-------- Dataset records --------

-- ==== Sys2Proof/Laws/PerInstr.lean ====
section
/-! SUPPORT. The family Shape: what well-formedness says of a command, one lemma per constructor. -/

namespace Sys2Proof.Laws

/-- The shape of a part, said as a proposition. -/
def Fits : Part → Prop
  | .plain => True
  | .tci c => c.words.length ≤ 4095
  | .frame k f => f.msg.kind = k
  | .bare p => p.data = []
  | .loaded p => p.data.length = p.len.toNat
  | .reserved cmd p => 9 < cmd ∨ p.src = 7 ∨ 44 ≤ p.src.toNat
  | .access a w => a.shaped = true ∧ (w = true → a.size ≤ a.data.length * 4)
  | .strobes l => l.length ≤ 65536
  | .ports l => l.length ≤ 8
  | .zone l => l.length = 4
  | .offset n => n % 4 = 0
  | .bands l => l.length = 64 ∨ l = []
  | .sweep l => (l.map fun r => (r.ch, r.typ)).Nodup
  | .fabric l => ∀ x ∈ l, x.tile?.getD 0 < 12288
  | .capacity n => n ≤ 16
  | .targets l => ∀ t ∈ l, t.desc.length ≤ 576

/-- A command is well formed exactly when its part has its shape. -/
def Shape.Statement (i : Instr) : Prop := i.wf = true ↔ Fits i.part

theorem Shape.of_part (i : Instr) : Shape.Statement i := by
  simp only [Shape.Statement, Instr.wf, Instr.ill]
  cases i.part with
  | plain => simp [Part.ill, Fits]
  | tci c => by_cases h : 4095 < c.words.length <;> simp [Part.ill, Fits, h] <;> omega
  | frame k f => by_cases h : f.msg.kind = k <;> simp [Part.ill, Fits, h]
  | bare p => by_cases h : p.data = [] <;> simp [Part.ill, Fits, h]
  | loaded p => by_cases h : p.data.length = p.len.toNat <;> simp [Part.ill, Fits, h]
  | reserved cmd p => simp only [Part.ill, Fits]; split <;> simp_all [or_assoc]
  | access a w =>
    by_cases h : a.shaped = true <;> simp only [Part.ill, Fits, h]
    · cases w
      · simp
      · by_cases g : a.data.length * 4 < a.size <;> simp [g]; omega
    · simp
  | strobes l => by_cases h : 65536 < l.length <;> simp [Part.ill, Fits, h] <;> omega
  | ports l => simp only [Part.ill, Fits]; split <;> simp_all
  | zone l => by_cases h : l.length = 4 <;> simp [Part.ill, Fits, h]
  | offset n => by_cases h : n % 4 = 0 <;> simp [Part.ill, Fits, h]
  | bands l => simp only [Part.ill, Fits]; split <;> simp_all
  | sweep l => simp only [Part.ill, Fits]; split <;> simp_all
  | fabric l => simp only [Part.ill, Fits]; split <;> simp_all
  | capacity n => by_cases h : n ≤ 16 <;> simp [Part.ill, Fits, h]
  | targets l => simp only [Part.ill, Fits]; split <;> simp_all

--------

• [Task objective]:
For every line in the data above that holds "loaded", return the line itself.

• [Exercise response]:
  | .loaded p => p.data.length = p.len.toNat
  | loaded p => by_cases h : p.data.length = p.len.toNat <;> simp [Part.ill, Fits, h]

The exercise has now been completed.